Chinese media outlet Xinshang reported Monday that it has learned from an anonymous source that Shanghai-based video platform Bilibili‘s livestreaming business unit is planning internal layoffs, with a list of employees to cut having been preliminarily drawn up. After ongoing pandemic-related lockdowns in Shanghai are eased, the company will reportedly schedule relevant meetings.
Regarding the news, Bilibili responded that its livestreaming business is in good condition, with gross profit having improved for three consecutive years. It will be one of the most important sectors for Bilibili in the future, the firm assured, and it is actively recruiting related talent.
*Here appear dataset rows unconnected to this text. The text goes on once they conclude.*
/-- A line that an LLC slice holds or fetches (R292, R294): the slice, the tag, the frame with the leaf under which it was fetched,
whether it has been written since, and the memory keys that have changed since, as they were (R317). A page-table line that a walker
has read is tagged with its physical line under the number 4,096, which no ASID has (R319). -/
structure LlcLine where
  slice : Nat
  asid : Nat
  line : Nat
  frame : Nat
  leaf : DWord
  dirty : Bool
  oldKeys : FMap (BitVec 512)
deriving DecidableEq, Repr

/-- The sending half of an SCT stream (R312, R340, R345): the next sequence number, the packets not acknowledged with the
operation that each belongs to, how many of those have been sent, the replays without an acknowledgment, the back-off in ns
that runs, and the entry refused last with its back-off. -/
structure StreamOut where
  next : BitVec 32
  unacked : List (SctPacket × Option (Nat × Nat))
  sent : Nat
  retries : Nat
  backoff : Option Nat
  nak : Option (BitVec 32 × Nat)
deriving DecidableEq, Repr

/-- A packet of a FINAL chunk that waits for the chunk's last (R243), with the lines that it owns from its acceptance on, under
the ASID of its window (R216, R342). -/
structure HeldPacket where
  pkt : SctPacket
  asid : Nat
  lines : List Nat
deriving DecidableEq, Repr

/-- The receiving half of an SCT stream (R341): the number expected, whether the refused packet is still awaited, the
packets of a FINAL chunk that wait for the last (R243), and whether a packet of the chunk that arrives has been refused for good,
so that the chunk is not whole. -/
structure StreamIn where
  expect : BitVec 32
  refusing : Bool
  held : List HeldPacket
  broken : Bool
deriving DecidableEq, Repr

/-- A line asked of a peer and not yet answered, or answered and not yet used: the asker, none once it has gone, and
the ASID of its access; `rsp` is the line or none for a failed one (R346). -/
structure PeerLine where
  who : Option Nat
  asid : Nat
  rank : Nat
  line : Nat
  rsp : Option (Option (List Byte))
deriving DecidableEq, Repr

/-- A forwarded packet: the stream and number that it came in on, and those it went out on (R342). -/
structure Forward where
  inKey : Nat
  inPkt : SctPacket
  outKey : Nat
  outSeq : BitVec 32
deriving DecidableEq, Repr

/-- The abort of a tree at this rank and, where this rank is the root or the issuer, its progress (R244). -/
structure TreeAbort where
  aborted : Bool
  complete : Bool
  issuers : List (Nat × Nat)
  remote : List Nat
  reports : List (Nat × Bool)
  bitmap : Option (List Bool)
deriving DecidableEq, Repr

/-- The step of a partition command (R351). -/
inductive CmdStep where
  | drain | rewrite | shootdown | stream | commit
deriving DecidableEq, Repr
According to Xinshang, the reason for layoffs may be an imbalance between the firm’s livestreaming unit and a group of agencies. The company’s livestreaming arm allows these agencies to use unlimited rebates that are higher than the industry standard, resulting in the ecological imbalance of its live-streaming business.
For example, the anonymous source said that when an agency added 100 yuan on Bilibili, and the platform would take 40 yuan and refund the agency 60 yuan. Now, Bilibili will refund the agency between 20 and 40 yuan. In extreme cases last year, the platform even refunded 108 or 109 yuan, just to attract the agencies to add money and generate higher traffic. In this regard, Bilibili did not respond as of Monday morning.
According to the agency policy for Bilibili in 2022, new livestreamers who register on the platform after January 1, 2022 will enjoy 70% of the non-responsible reward sharing for three months, and can also get 20% of the reward sharing for completing tasks on the basis of 50% after three months. If the new livestreamers under the agency perform well, Bilibili will give them corresponding basic base pay support and traffic support.
However, at a 2021 financial report meeting, CEO Chen Rui made it clear that Bilibili should enter the stage of reducing costs and increasing efficiency. “We will reduce the money that should not be spent, and raise the efficiency of the money that should be spent,” said Chen. The rumored layoffs in the firm’s livestreaming business unit may be the first step toward reaching the goal.